### WORK TO BE COMPLETED
Starting with the line containing "core memory. -/" and going on through the line containing "([0xB0, 0xB1, 0xB2, 0xB8", return the lines of the data below exactly, and only those.

Collection entries:
┌──
-- ==== Sys2Proof/Tests/Slice0.lean ====
section
/-! SUPPORT. Tests of the author's own: ill-formed commands that the check refuses, values that the spec publishes, and for every statement
under Certificates/ a concrete state that meets its hypotheses. -/

-- Each test is checked before the next begins, so that few threads wait at once.
set_option Elab.async false

namespace Sys2Proof.Tests

open Sys2Proof Sys2Proof.Machine

/-! ## States for the tests -/

/-- A window over the first MiB of the core's own memory, with every right. -/
def win : BitVec 64 := BitVec.ofNat 64 (0x4000 * 2 ^ 22 + 7 * 2 ^ 47)

/-- The task of an engine, at program counter 0, in slot 64. -/
def task : Task := { present := true, win := [(0, win)] }

/-- A field that runs job 1, in slot 64. -/
def fieldUp : Field := { cond := { act := .running, owner := 1 }, clk := { slot := 64, n8 := 800 } }

/-- A module in which field 20 runs job 1: engine `e` of core `c` has the word `w` at its program counter, and task `g task`. -/
def atWord (c : CoreId) (e : Engine) (w : Nat) (core : Core := {}) (g : Task → Task := id) : State :=
  { inp := { sloe := true, main := true, refOk := true }, clk := { n8 := 800 }
    fld := [(c.fld.val, { fieldUp with mem := { seg := (List.range 8).map fun n => (8 * (8 * c.bun.val + c.cor.val) + n, { st := 2 }) } })]
    cor := [(ckey c, { core with tasks := [(engCode e, g task)] })], mem := { die := memWrite [] (coreBase c) 8 w } }

def scalarCore : CoreId := ⟨20, 3, 7⟩
def vectorCore : CoreId := ⟨20, 3, 4⟩
def matrixCore : CoreId := ⟨20, 3, 0⟩

/-- `MayIssue`, computed. -/
def mayIssue (s : State) (c : CoreId) (e : Engine) (opc : Nat) (w : BitVec 64) : Bool :=
  engineFree s c e && decide ((fetchWord s c e).map (·.2) = some { w := w }) && decide (opcOf w.toNat = opc) &&
    wordOk (coreKind c.cor) e w.toNat && !waitsUnmet (coreAt s (ckey c)) (waitOf s c e w) &&
    !waitForeign (coreAt s (ckey c)) e (waitOf s c e w)

theorem mayIssue_of {s : State} {c : CoreId} {e : Engine} {opc : Nat} {w : BitVec 64} (h : mayIssue s c e opc w = true) :
    MayIssue s c e opc w := by
  unfold MayIssue Fetches
  simpa [mayIssue, and_assoc] using h

/-- The word may issue in the state that holds it at the program counter. -/
def issues (c : CoreId) (e : Engine) (w : Nat) : Bool := mayIssue (atWord c e w) c e (w % 256) (BitVec.ofNat 64 w)

/-! ## Witnesses: engine instructions -/

theorem issues_of {c : CoreId} {e : Engine} {l : List Nat} (h : l.all (issues c e) = true) :
    ∀ w ∈ l, MayIssue (atWord c e w) c e (w % 256) (BitVec.ofNat 64 w) :=
  fun w hw => mayIssue_of (List.all_eq_true.mp h w hw)

/-- For Obligations.StepRunsTheFrontCommand: a queue with a command, an empty one, and a module whose bring-up waits for nothing. -/
theorem test_meets_step :
    (∃ s : State, s.pending = [.refTick]) ∧ State.reset.pending = [] ∧ State.reset.brg.plan = none ∧ bringWaits State.reset = true ∧
      ∃ s : State, s.pending = [] ∧ bringWaits s = false :=
  ⟨⟨{ pending := [.refTick] }, rfl⟩, rfl, rfl, rfl, ⟨{ inp := { sloe := true, main := true, refOk := true } }, rfl, rfl⟩⟩

/-- For Obligations.PacingAndLoopInstructionsComplete: DELAY, AT, ASET, AADD, LSET and LEND. -/
theorem test_meets_pacing : ∀ w ∈ [0x01, 0x02, 0x80007, 0x80008, 0x05, 0x06],
    MayIssue (atWord vectorCore .load w) vectorCore .load (w % 256) (BitVec.ofNat 64 w) := issues_of (by decide)

/-- For Obligations.YieldAndSyncHoldUntilTheirTime. -/
theorem test_meets_yield_sync : ∀ w ∈ [0x03, 0x04],
    MayIssue (atWord scalarCore .scalar w) scalarCore .scalar (w % 256) (BitVec.ofNat 64 w) := issues_of (by decide)

/-- For Obligations.ScalarArithmeticCompletes. -/
theorem test_meets_scalar : ∀ w ∈ [0x90, 0x91, 0x92, 0x93, 0x94, 0x95, 0x96, 0x97, 0x98, 0x99, 0x9A, 0x9B, 0x9C, 0x9D, 0x9E,
      0xA0, 0xA1, 0xA2, 0xA3, 0xA4, 0xA5, 0xA6, 0xA7, 0xA8],
    MayIssue (atWord scalarCore .scalar w) scalarCore .scalar (w % 256) (BitVec.ofNat 64 w) := issues_of (by decide)

/-- For Obligations.BranchAndWindowReadComplete: equal operands, a condition that fails, and WRD. -/
theorem test_meets_branch : ∀ w ∈ [0xB4, 0xB4 + 2 ^ 37, 0xB4 + 6 * 2 ^ 37, 0xBB],
    MayIssue (atWord scalarCore .scalar w) scalarCore .scalar (w % 256) (BitVec.ofNat 64 w) := issues_of (by decide)

/-- A scalar core with a flit in its receive queue. -/
def received : Core := { recvq := [{ data := 7 }], recvAt := [3] }

/-- For Obligations.YieldAndSyncHoldUntilTheirTime: a BARRIER_ARRIVE due in slot 64, with a report that waits behind it. -/
theorem test_meets_owed :
    let s : State := { fld := [(20, { job := { owed := [{ bun := 3, kind := 2, asid := 1, n := 5, due := 64 }, { bun := 4, kind := 0, asid := 1, n := 2 }] } })] }
    (fieldOf s 20).job.owed = { bun := 3, kind := 2, asid := 1, n := 5, due := 64 } :: [{ bun := 4, kind := 0, asid := 1, n := 2 }] := by decide

/-- Access of `n` bytes by a scalar word at offset 0, its one unit in core memory. -/
def smMet (w n : Nat) (rs : List Right) : Prop :=
  SmAccess (atWord scalarCore .scalar w received) scalarCore (BitVec.ofNat 64 w) n (min n 64) rs (coreBase scalarCore) 1 []

/-- For Obligations.ScalarMemoryAndFlitsComplete and Obligations.StoresLandAndReadsConsumeBruises: every form issues, its access is made, the send
queue has room and a flit has arrived. -/
theorem test_meets_scalar_memory :
    ([0xB0, 0xB1, 0xB2, 0xB8 + 2 ^ 58, 0xB8 + 2 ^ 59, 0xB9, 0xBA].all fun w =>
      mayIssue (atWord scalarCore .scalar w received) scalarCore .scalar (w % 256) (BitVec.ofNat 64 w)) = true ∧
    smMet 0xB0 8 [.rd] ∧ smMet 0xB1 8 [.wr] ∧ smMet 0xB2 8 [.rd, .wr] ∧ smMet (0xB8 + 2 ^ 58) 128 [.rd] ∧ smMet (0xB8 + 2 ^ 59) 128 [.rd] ∧
    smMet 0xB9 128 [.wr] ∧ smMet 0xBA 128 [.rd] ∧
    dieBruised (atWord scalarCore .scalar 0xBA received) (coreBase scalarCore) 128 = false ∧
    0 < readable received 64 ∧ received.recvq = [{ data := 7 }] := by
  unfold smMet SmAccess
  decide +kernel

/-- A scalar core whose next word reads memory that is bruised, at offset 1024, through a queue that holds the word. -/
def hurtRead (w : Nat) : State :=
  let s := atWord scalarCore .scalar w { x := [(1, 1024)] }
  { s with mem := { s.mem with dieBr := [((coreBase scalarCore + 1024) / 64, true)] } }

theorem test_meets_bruised_reads :
    ([0xB0 + 2 ^ 25, 0xB2 + 2 ^ 25, 0xBA + 2 ^ 25].all fun w => mayIssue (hurtRead w) scalarCore .scalar (w % 256) (BitVec.ofNat 64 w)) = true ∧
    SmAccess (hurtRead (0xBA + 2 ^ 25)) scalarCore (BitVec.ofNat 64 (0xBA + 2 ^ 25)) 128 64 [.rd] (coreBase scalarCore + 1024) 1 [] ∧
    SmAccess (hurtRead (0xB0 + 2 ^ 25)) scalarCore (BitVec.ofNat 64 (0xB0 + 2 ^ 25)) 8 8 [.rd] (coreBase scalarCore + 1024) 1 [] := by
  unfold SmAccess
  decide +kernel

/-- For Obligations.StoresLandAndReadsConsumeBruises: a memory in canonical form, and a write of each form. -/
theorem test_meets_stores :
    MemInv (atWord scalarCore .scalar 0xB1) ∧ ({ due := 1, oda := 8, n := 8, v := 3 } : DieWrite).mask = none ∧
      ({ due := 1, oda := 8, n := 8, v := 3, add := true } : DieWrite).mask = none ∧
      ({ due := 1, oda := 128, n := 128, v := 3, mask := some 2 } : DieWrite).n % 64 = 0 := by
  unfold MemInv
  decide +kernel

/-- For Obligations.ModesGeneratorsAndStatusSlotsComplete. -/
theorem test_meets_modes :
    (∀ w ∈ [0x80020], MayIssue (atWord matrixCore .mac w) matrixCore .mac (w % 256) (BitVec.ofNat 64 w)) ∧
    (∀ w ∈ [0x80030, 0x34, 0x33], MayIssue (atWord matrixCore .drain w) matrixCore .drain (w % 256) (BitVec.ofNat 64 w)) ∧
    (∀ w ∈ [0x68], MayIssue (atWord vectorCore .vec w) vectorCore .vec (w % 256) (BitVec.ofNat 64 w)) ∧
    (∀ w ∈ [0x81], MayIssue (atWord vectorCore .store w) vectorCore .store (w % 256) (BitVec.ofNat 64 w)) :=
  ⟨issues_of (by decide), issues_of (by decide), issues_of (by decide), issues_of (by decide)⟩

/-- The memory operand of a word at offset 0 of the core's window gives an access of `n` units. -/
def memMet (c : CoreId) (e : Engine) (w b bytes units n : Nat) (r : Right) : Prop :=
  MemAccess (atWord c e w) c e (BitVec.ofNat 64 w) b bytes units r (coreBase c) n []

theorem test_meets_status_slots : memMet matrixCore .drain 0x33 19 8 1 1 .wr ∧ memMet vectorCore .store 0x81 19 8 1 1 .wr := by
  unfold memMet MemAccess
  decide +kernel

/-- For Obligations.BufferFillsFromMemoryBegin: LACT and LSCL with the fewest units and with the most that a window here takes. -/
theorem test_meets_buffer_fills :
    (∀ w ∈ [0x10, 0x10 + 511 * 2 ^ 53 + 2 ^ 63, 0x11, 0x11 + 511 * 2 ^ 53],
      MayIssue (atWord matrixCore .load w) matrixCore .load (w % 256) (BitVec.ofNat 64 w)) ∧
    memMet matrixCore .load 0x10 19 64 1 1 .rd ∧ memMet matrixCore .load (0x10 + 511 * 2 ^ 53 + 2 ^ 63) 19 65536 512 512 .rd ∧
    memMet matrixCore .load 0x11 19 4 1 1 .rd ∧ memMet matrixCore .load (0x11 + 511 * 2 ^ 53) 19 2048 16 16 .rd := by
  refine ⟨issues_of (by decide), ?_⟩
  unfold memMet MemAccess
  decide +kernel

/-- Two flits in the receive queue. -/
def twoFlits : Core := { recvq := [{ data := 7 }, { data := 9, b1 := true }], recvAt := [3, 4] }

/-- For Obligations.ReceiveQueueFormsBegin. -/
theorem test_meets_receive_forms :
    ([0x10 + 2 ^ 39 + 2 ^ 53, 0x11 + 2 ^ 39 + 31 * 2 ^ 53].all fun w =>
      mayIssue (atWord matrixCore .load w twoFlits) matrixCore .load (w % 256) (BitVec.ofNat 64 w)) = true ∧
    mayIssue (atWord vectorCore .load (0x40 + 2 ^ 37) twoFlits) vectorCore .load 0x40 (BitVec.ofNat 64 (0x40 + 2 ^ 37)) = true ∧
    readable (coreAt (atWord vectorCore .load 0x40 twoFlits) (ckey vectorCore)) 64 = 2 ∧
    (coreAt (atWord matrixCore .load 0x10 twoFlits) (ckey matrixCore)).recvq = twoFlits.recvq := by decide +kernel

/-- For Obligations.VectorLoadAndStoreBegin: one register, and the last ones of the file. -/
theorem test_meets_vector_memory :
    (∀ w ∈ [0x40, 0x40 + 508 * 2 ^ 19 + 3 * 2 ^ 28],
      MayIssue (atWord vectorCore .load w) vectorCore .load (w % 256) (BitVec.ofNat 64 w)) ∧
    (∀ w ∈ [0x80], MayIssue (atWord vectorCore .store w) vectorCore .store (w % 256) (BitVec.ofNat 64 w)) ∧
    memMet vectorCore .load 0x40 38 256 1 1 .rd ∧ memMet vectorCore .load (0x40 + 508 * 2 ^ 19 + 3 * 2 ^ 28) 38 1024 4 4 .rd ∧
    memMet vectorCore .store 0x80 39 256 1 1 .wr := by
  refine ⟨issues_of (by decide), issues_of (by decide), ?_⟩
  unfold memMet MemAccess
  decide +kernel

/-- DRN of one row: to memory at offset 64, to the send queue, and to the exchange. -/
def drnWords : List Nat := [0x31 + 2 ^ 49, 0x31 + 2 ^ 40, 0x31 + 2 ^ 41]

/-- A task whose DCFG is FP32. -/
def fp32 (t : Task) : Task := { t with dcfg := { t.dcfg with fmt := 13 } }

/-- For Obligations.FlitSendersAndDrainsBegin: VST and DSND to the send queue and the exchange, and DRN to all three. -/
theorem test_meets_senders :
    (∀ w ∈ [0x80 + 2 ^ 37, 0x80 + 2 ^ 38], MayIssue (atWord vectorCore .store w) vectorCore .store (w % 256) (BitVec.ofNat 64 w)) ∧
    (∀ w ∈ [0x32 + 2 ^ 51, 0x32 + 2 ^ 52], MayIssue (atWord matrixCore .drain w) matrixCore .drain (w % 256) (BitVec.ofNat 64 w)) ∧
    memMet matrixCore .drain (0x32 + 2 ^ 51) 19 128 1 1 .rd ∧ memMet matrixCore .drain (0x32 + 2 ^ 52) 19 128 1 1 .rd := by
  refine ⟨issues_of (by decide), issues_of (by decide), ?_⟩
  unfold memMet MemAccess
  decide +kernel

theorem test_meets_drain :
    (drnWords.all fun w =>
      let s := atWord matrixCore .drain w {} fp32
      let core := coreAt s (ckey matrixCore)
      mayIssue s matrixCore .drain 0x31 (BitVec.ofNat 64 w) && decide (1 ≤ accRows core 0) && !pendingRow core 0 &&
        !rowBruised core 0 && coreWin (taskOf core .drain) 0) = true ∧
    dieAccess (atWord matrixCore .drain 0) matrixCore (winOf (fp32 task) 0) .wr (memOffset (fp32 task) (memOp (0x31 + 2 ^ 49) 42)) 256 =
      some (coreBase matrixCore + 64) := by
  decide +kernel

/-- LSTAT of a BF16 tile at offset 64, and the module with that tile there: INDEX form, with nothing stored. -/
def lstatWord : Nat := 0x12 + 2 ^ 26 + 12 * 2 ^ 39

def withTile : State :=
  let s := atWord matrixCore .load lstatWord
  dieStore s (coreBase matrixCore + 64) 32 (2 + 12 * 2 ^ 8 + 32 * 2 ^ 64) false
└──
### ANSWER AREA
/-- Access of `n` bytes by a scalar word at offset 0, its one unit in core memory. -/
def smMet (w n : Nat) (rs : List Right) : Prop :=
  SmAccess (atWord scalarCore .scalar w received) scalarCore (BitVec.ofNat 64 w) n (min n 64) rs (coreBase scalarCore) 1 []

/-- For Obligations.ScalarMemoryAndFlitsComplete and Obligations.StoresLandAndReadsConsumeBruises: every form issues, its access is made, the send
queue has room and a flit has arrived. -/
theorem test_meets_scalar_memory :
    ([0xB0, 0xB1, 0xB2, 0xB8 + 2 ^ 58, 0xB8 + 2 ^ 59, 0xB9, 0xBA].all fun w =>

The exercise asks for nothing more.